### Problem description
Everything in the listing below from the line containing "(was + 1))).afterStep).forgetFrames" through the line containing "then 3 else 1)" must be repeated exactly; the remaining lines are not wanted.

*** Block opens ***

-- ==== Sys2Proof/Machine/Boundary.lean ====
section
/-! DEFINITION. The frame boundary (R25): the close of the frame that ends, the clock, and the work of steps 1 to 6 of the boundary in its order.
The power changes that writes of step 5 ask for start with those of step 3 at the same boundary (R25), so step 3 stands after step 5 here, and
what a command of steps 4 and 5 may read of it is worked out before them (`shown`, log entry 40). -/
namespace Sys2Proof.Machine

/-! ### A write in force (R25, step 5) -/

/-- Whether a value in force changed between two states. -/
def changed (a b : Dev) (f : Fld) : Bool := a.eff f != b.eff f

/-- A device number as it takes effect (R38): RENUM for 64 frames while both numbers are valid. -/
def Dev.renumEffect (d old : Dev) : Dev :=
  if old.numbered && d.numbered && old.devnum != d.devnum then
    let fn := d.fn
    { d with mg := { d.mg with renumUntil := fn + 64 } }
  else d

/-- A direction that EDGE newly selects starts disarmed (R111). -/
def Dev.armEffect (d old : Dev) (n : Nat) : Dev :=
  let e0 := old.eff (Reg.CH_DISC_EDGE n)
  let e1 := d.eff (Reg.CH_DISC_EDGE n)
  if e0 = e1 then d
  else d.updChan n fun c => { c with armR := c.armR && bitOf e0 0, armF := c.armF && bitOf e0 1 }

/-- CH_CTRL, CH_OFFSET_DAC, CH_DISC and CH_BOARD_DELAY of channel `n` as they take effect (R92, R93, R111, R135, R483). -/
def Dev.channelEffect (d old : Dev) (n : Nat) : Dev :=
  let d := (d.enableEffect n (old.chEn n)).armEffect old n
  d.analogEffect n (changed old d (Reg.CH_CTRL_COUPLING n)) (changed old d (Reg.CH_OFFSET_DAC_CODE n))
    (changed old d (Reg.CH_BOARD_DELAY_BOARD n))

/-- TRG_MASK_CFG of quad `q` as it takes effect (R178): a change of ENABLE, ANCHOR or STEP_LOG2 anchors continuous mode at sample 0 of the frame
that opens (log entry 41). -/
def Dev.maskEffect (d old : Dev) (q : Nat) : Dev :=
  if changed old d (Reg.TRG_MASK_CFG_ENABLE q) || changed old d (Reg.TRG_MASK_CFG_ANCHOR q) || changed old d (Reg.TRG_MASK_CFG_STEP_LOG2 q) then
    { d with acq := { d.acq with anchor := putT q d.acq.base d.acq.anchor } }
  else d

/-- MRG_PORT_DEV of port `p` as it takes effect (R275): the value before counts for 64 frames more. -/
def Dev.portEffect (d old : Dev) (p : Nat) : Dev :=
  if old.effB (Reg.MRG_PORT_DEV_VALID p) then
    let fn := d.fn
    { d with mrg := { d.mrg with portPrev := putT p (old.eff (Reg.MRG_PORT_DEV_DEVNUM p), fn + 64) d.mrg.portPrev } }
  else d

/-- LN_CTRL of lane `l` as it takes effect (R369, R536). -/
def Dev.laneEffect (d : Dev) (l w : Nat) : Dev :=
  let d := if d.effB (Reg.LN_CTRL_ATTESTED l) then d.setB Reg.GLB_BRINGUP_STATUS_ANY_ATTESTED true else d
  if bitOf w 10 then d.softAssay l else d

/-- A register word in force: its frame-synchronous fields, and what their change brings about at once. -/
def Dev.applyReg (d : Dev) (addr w : Nat) : Dev :=
  let old := d
  let d := d.forceFields (fieldsAt addr) w
  if addr = 0x0108 then d.renumEffect old
  else if addr = 0x2C24 then d.lendRestart
  else if addr = 0xA010 then d.memEffect (old.eff Reg.PWR_MEM_CTRL_MD_EN)
  else if 0x2000 ≤ addr ∧ addr < 0x2C00 then d.channelEffect old ((addr - 0x2000) / 64)
  else if 0x3640 ≤ addr ∧ addr < 0x3670 then d.maskEffect old ((addr - 0x3640) / 4)
  else if 0x5000 ≤ addr ∧ addr < 0x6800 ∧ addr % 0x80 = 0 then d.laneEffect ((addr - 0x5000) / 0x80) w
  else if 0x8100 ≤ addr ∧ addr < 0x81A0 then d.portEffect old ((addr - 0x8100) / 4)
  else d

/-- A queued write as it takes effect (R25, R296). -/
def Dev.applyQueued (d : Dev) : Queued → Dev
  | .reg _ addr v => d.applyReg addr v.toNat
  | .route e v => d.applyRoute e v
  | .cmd _ => d

/-- What a command executed at the boundary has written takes effect with it. -/
def Dev.settle (d : Dev) : Dev := d.queue.foldl Dev.applyQueued { d with queue := [] }

/-- One queued write or command as it takes effect (R25, R70). -/
def applyOne (f : Fuses) (x : EccDev) (q : Queued) : EccDev :=
  match q with
  | .cmd c =>
    if cmdOp c = 4 then (x.1, x.2.cancelTag c)
    else let y := runCmd f Dev.settle c 0 x; (y.1, y.2.settle)
  | w => (x.1, x.2.applyQueued w)

/-- Step 5 of R25: writes and commands in the order received. -/
def stepFive (f : Fuses) (x : EccDev) : EccDev :=
  x.2.queue.foldl (applyOne f) (x.1, { x.2 with queue := [] })

/-! ### Headgate actions (R69 to R71, R25 step 4) -/

/-- What becomes of a held action at the boundary: held on, executed so many frames late, or refused. -/
def Dev.actionDue (d : Dev) (fi : Nat) (c : Cmd) : Option (Option Nat) :=
  let df := fiDiff (cmdTarget c) fi
  if 0 < df then none
  else if -df ≤ (d.get Reg.TIM_HG_CTRL_GRACE : Int) then some (some (-df).toNat) else some none

/-- A held action taken out of the queue. -/
def Dev.dropAction (d : Dev) (c : Cmd) : Dev := d.setHeldActions (d.tm.held.erase c)

/-- One held action at the boundary that opens the present frame: it executes, and what it writes takes effect now, or it is refused, or it
stays. Those after it in the order received are still held meanwhile (R88). -/
def runAction (f : Fuses) (x : EccDev) (c : Cmd) : EccDev :=
  match x.2.actionDue x.2.fi c with
  | none => x
  | some none => (x.1, (x.2.dropAction c).refuseAction c 2)
  | some (some late) =>
    let d := x.2.dropAction c
    let y := runCmd f Dev.settle c late (x.1, if late = 0 then d else d.addWrap Reg.TIM_HG_STATS_LATE_EXEC 1)
    (y.1, y.2.settle)

/-- Step 4 of R25: the held actions in the order received. Writes that wait for step 5 stand aside. The boundary that makes the coarse step
compares none (R52, R71). -/
def stepFour (f : Fuses) (x : EccDev) : EccDev :=
  if x.2.tm.stepped then x
  else
    let q := x.2.queue
    let r := x.2.tm.held.foldl (runAction f) (x.1, { x.2 with queue := [] })
    (r.1, { r.2 with queue := q ++ r.2.queue })

/-- The held actions that execute at the boundary that opens frame index `fi`; `step`: that boundary makes the coarse step. -/
def Dev.heldDue (d : Dev) (fi : Nat) (step : Bool) : List Cmd :=
  if step then [] else d.tm.held.filter fun c => match d.actionDue fi c with | some (some _) => true | _ => false

/-- The addresses software writes at the boundary that opens frame index `fi` (R102, R108, R140). -/
def Dev.writtenAt (d : Dev) (fi : Nat) (step : Bool) : List Nat :=
  let ofCmd (c : Cmd) : Option Nat := if cmdOp c = 2 then some (cmdAddr c 0) else none
  d.queue.filterMap (fun q => match q with | .reg _ a _ => some a | .cmd c => ofCmd c | .route _ _ => none)
    ++ (d.heldDue fi step).filterMap ofCmd

/-! ### The clock -/

/-- A frame count carried over a coarse step that moves the count by `k`; 0 stays "never". -/
def moved (k : Int) (n : Nat) : Nat := ((n : Int) + k).toNat

/-- The device's timers, which count frames and not frame numbers, carried over a coarse step that moves the frame count by `k` (log entry 42). -/
def Dev.shiftTimers (d : Dev) (k : Int) : Dev :=
  let m := moved k
  let o (x : Option Nat) : Option Nat := x.map m
  let lane (x : Lane) : Lane :=
    { x with sinceFn := m x.sinceFn, noRaiseUntil := m x.noRaiseUntil, switchFn := m x.switchFn, trainUntil := m x.trainUntil, eyeFn := m x.eyeFn }
  let chan (c : Chan) : Chan :=
    { c with fgDue := o c.fgDue, calFn := o c.calFn, provUntil := m c.provUntil, lastCheck := m c.lastCheck,
             bgL := { c.bgL with slotFn := m c.bgL.slotFn }, bgH := { c.bgH with slotFn := m c.bgH.slotFn },
             lent := c.lent.map fun x => (x.1, m x.2) }
  let ring (g : Ring) : Ring :=
    { g with lastHeadFn := m g.lastHeadFn, entries := g.entries.map fun e => { e with openFn := m e.openFn, closeFn := m e.closeFn } }
  let acq := { d.acq with
    chans := d.acq.chans.map fun p => (p.1, chan p.2), fgDue := o d.acq.fgDue, fgFn := o d.acq.fgFn, rotFn := m d.acq.rotFn
    linRun := d.acq.linRun.map fun p => (p.1, m p.2) }
  let hr := { d.hr with
    rings := d.hr.rings.map fun p => (p.1, ring p.2), vecLast := d.hr.vecLast.map fun p => (p.1, m p.2)
    skipEvt := (d.hr.skipEvt.1, if d.hr.skipEvt.2 = 0 then 0 else m d.hr.skipEvt.2)
    outst := d.hr.outst.map fun x => { x with due := m x.due } }
  let tm := { d.tm with
    watch := d.tm.watch.map fun w => { w with fn := m w.fn }
    pps := { d.tm.pps with lastFn := o d.tm.pps.lastFn, edgeFn := o d.tm.pps.edgeFn, msgs := d.tm.pps.msgs.map fun x => { x with fn := m x.fn } }
    doms := d.tm.doms.map fun p => (p.1, { p.2 with lastFn := o p.2.lastFn }) }
  let flt := { d.flt with ovr := (d.flt.ovr.1, m d.flt.ovr.2), assays := d.flt.assays.map fun a => { a with fn := m a.fn } }
  let mg := { d.mg with renumUntil := m d.mg.renumUntil, attest := d.mg.attest.map fun x => (x.1, m x.2) }
  let mrg := { d.mrg with
    svcFn := d.mrg.svcFn.map fun p => (p.1, m p.2), portPrev := d.mrg.portPrev.map fun p => (p.1, (p.2.1, m p.2.2)) }
  let pw := { d.pw with
    startFn := d.pw.startFn.map fun p => (p.1, m p.2), trip := d.pw.trip.map fun t => { t with fn := m t.fn, holdFn := m t.holdFn } }
  let pins := { d.pins with refLostFn := if d.pins.refPresent then d.pins.refLostFn else o d.pins.refLostFn }
  { d with lanes := d.lanes.map (fun p => (p.1, lane p.2)), acq := acq, hr := hr, tm := tm, flt := flt, mg := mg, mrg := mrg, pw := pw,
           pins := pins, hk := { d.hk with lastLowEvt := o d.hk.lastLowEvt } }

/-- Frames before the stepped frame give no records (R51): what the device still holds of them goes. -/
def Dev.forgetFrames (d : Dev) : Dev :=
  let fn := d.fn
  let chans := d.acq.chans.map fun p => (p.1, { p.2 with caps := [], decided := [], hg := [], pairs := [], hits := [] })
  let slots := d.acq.slots.map fun p => (p.1, { p.2 with jobs := [], cnt := 0 })
  let stat := { d.acq.stat with starts := [], stops := [] }
  let d := { d with acq := { d.acq with chans := chans, slots := slots, fstats := [], stat := stat },
                    rcd := { d.rcd with asm := [], ready := [], lostKeys := [], startFn := d.rcd.startFn.map fun _ => fn },
                    mrg := { d.mrg with bwait := [], bjs := [] } }
  (List.range 48).foldl (fun d n => if d.flag (Reg.CH_TRG_STATUS_CAPTURE_OPEN n) then d.capStatus n else d) d

/-- Step 1 of R25: the next frame of the local clock; a coarse step moves the device's timers and ends the frames before it. -/
def Dev.openFrame (d : Dev) (u : Int) : Dev :=
  let old := d.tm.clk.cyc
  let was := d.fn
  let d := d.advanceClock u
  let d := match d.tm.stepPend with
    | some _ => ((d.shiftTimers ((d.fn : Int) - (was + 1))).afterStep).forgetFrames
    | none => d
  let fs := (d.acq.fstats.map fun s => { s with age := s.age + 1 }).filter fun s => decide (s.age < 144)
  { d with acq := { d.acq with base := d.acq.base + 10 * (old : Int), fstats := fs }, pw := { d.pw with frames := d.pw.frames + 1 } }

/-! ### Service -/

/-- The data-start frame (R520): an enabled uplink in data service and a clock that is not UNTIMED; a hub merges from its first frame with a
downstream port in data service (log entry 43). -/
def Dev.dataStart (d : Dev) : Dev :=
  let fn := d.fn
  match d.role, d.rcd.startFn with
  | .noRole, _ => d
  | _, some s => if d.role != .hub && decide (s < fn) then d.setB Reg.GLB_BRINGUP_STATUS_DATA_STARTED true else d
  | .hub, none =>
    if (List.range 32).any d.inData then { d with rcd := { d.rcd with startFn := some fn } } else d
  | _, none =>
    if d.maskedUplinks.any (fun l => d.effB (Reg.LN_CTRL_ENABLE l) && d.inData l) && d.clkState != 0 then
      ({ d with rcd := { d.rcd with startFn := some fn } }).set Reg.GLB_DATA_START_FI d.fi
    else d

/-- Frames in which a downstream port has been in data service (R277). -/
def Dev.portService (d : Dev) : Dev :=
  let fn := d.fn
  let svc := ((List.range d.role.downLanes).filter d.inData).foldl (fun t p => putT p fn t) d.mrg.svcFn
  { d with mrg := { d.mrg with svcFn := svc } }

/-- Whether the conditions of full service hold (R521). -/
def Dev.serves (d : Dev) : Bool :=
  let up := d.maskedUplinks.all d.inData
  let down := (List.range d.role.downLanes).all fun p => !d.effB (Reg.MRG_PORT_DEV_VALID p) || d.inData p
  let dom := (List.range 2).any fun k => d.flag (Reg.TIM_DOM_CFG_ENABLE k)
  match d.role with
  | .frontEnd => up && d.clkState == 3 && d.flag Reg.CH_CAL_STATUS_FG_DONE && d.flag Reg.TDC_CAL_STATUS_BOOT_DONE
      && d.flag Reg.HK_STATUS_CAL_VALID
  | .cell => up && down && d.clkState == 3
  | .hub => d.linkUp && down && d.clkState == (if dom then 3 else 1)
  | .noRole => false

/-- FULL_SERVICE with its events (R521, R535 to R537). -/
def Dev.fullService (d : Dev) : Dev :=
  let now := d.serves
  if now == d.flag Reg.GLB_BRINGUP_STATUS_FULL_SERVICE then d
  else
    let d := d.setB Reg.GLB_BRINGUP_STATUS_FULL_SERVICE now
    let st := d.readFields (fieldsAt 0x0118)
    if now && !d.pw.fullOnce then
      (({ d with pw := { d.pw with fullOnce := true } }).set Reg.GLB_FULL_SERVICE_FI_FI d.fi).bootEvent 1 [st, d.pw.frames]
    else d.bootEvent 2 [st, b2n (!now)]

/-- Whether an event finds a way up (R430, R535). -/
def Dev.upRoute (d : Dev) : Bool :=
  match d.role with
  | .hub => let g := d.ring (d.get Reg.HR_EVT_CFG_EVENT_RING); g.st == 1 && g.typ == 3
  | .noRole => false
  | _ => match d.upLane with
    | some l => [2, 3, 4].contains (d.lstate l)
    | none => false

/-- The events that wait for the first upward route (R430, R535). -/
def Dev.firstEvents (d : Dev) : Dev :=
  if !((d.hm.disEvt || d.hm.testEvt) && d.upRoute) then d
  else
    let dis := d.hm.disEvt
    let test := d.hm.testEvt
    let d := { d with hm := { d.hm with disEvt := false, testEvt := false } }
    let d := if test then d.raise 9 5 [d.readFields (fieldsAt 0xC02C)] else d
    if dis then d.bootEvent 4 [d.get Reg.HM_STATUS_DISAGREE] else d

/-! ### Work whose time is up (R27)

Each block's commands do its work while the frames last. What is still to be done at the end of the frame R27 names, or of the frame a message or
record arrived in, is done by the boundary (log entry 57). -/

/-- Records that have arrived are taken, port by port. -/
def Dev.recordsDue (d : Dev) : Dev :=
  (List.range d.role.downLanes).foldl (fun d l => Nat.repeat (fun d => d.recordReceived l) (d.lane l).recIn.length d) d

*** Block closes ***

### Response to this exercise
    | some _ => ((d.shiftTimers ((d.fn : Int) - (was + 1))).afterStep).forgetFrames
    | none => d
  let fs := (d.acq.fstats.map fun s => { s with age := s.age + 1 }).filter fun s => decide (s.age < 144)
  { d with acq := { d.acq with base := d.acq.base + 10 * (old : Int), fstats := fs }, pw := { d.pw with frames := d.pw.frames + 1 } }

/-! ### Service -/

/-- The data-start frame (R520): an enabled uplink in data service and a clock that is not UNTIMED; a hub merges from its first frame with a
downstream port in data service (log entry 43). -/
def Dev.dataStart (d : Dev) : Dev :=
  let fn := d.fn
  match d.role, d.rcd.startFn with
  | .noRole, _ => d
  | _, some s => if d.role != .hub && decide (s < fn) then d.setB Reg.GLB_BRINGUP_STATUS_DATA_STARTED true else d
  | .hub, none =>
    if (List.range 32).any d.inData then { d with rcd := { d.rcd with startFn := some fn } } else d
  | _, none =>
    if d.maskedUplinks.any (fun l => d.effB (Reg.LN_CTRL_ENABLE l) && d.inData l) && d.clkState != 0 then
      ({ d with rcd := { d.rcd with startFn := some fn } }).set Reg.GLB_DATA_START_FI d.fi
    else d

/-- Frames in which a downstream port has been in data service (R277). -/
def Dev.portService (d : Dev) : Dev :=
  let fn := d.fn
  let svc := ((List.range d.role.downLanes).filter d.inData).foldl (fun t p => putT p fn t) d.mrg.svcFn
  { d with mrg := { d.mrg with svcFn := svc } }

/-- Whether the conditions of full service hold (R521). -/
def Dev.serves (d : Dev) : Bool :=
  let up := d.maskedUplinks.all d.inData
  let down := (List.range d.role.downLanes).all fun p => !d.effB (Reg.MRG_PORT_DEV_VALID p) || d.inData p
  let dom := (List.range 2).any fun k => d.flag (Reg.TIM_DOM_CFG_ENABLE k)
  match d.role with
  | .frontEnd => up && d.clkState == 3 && d.flag Reg.CH_CAL_STATUS_FG_DONE && d.flag Reg.TDC_CAL_STATUS_BOOT_DONE
      && d.flag Reg.HK_STATUS_CAL_VALID
  | .cell => up && down && d.clkState == 3
  | .hub => d.linkUp && down && d.clkState == (if dom then 3 else 1)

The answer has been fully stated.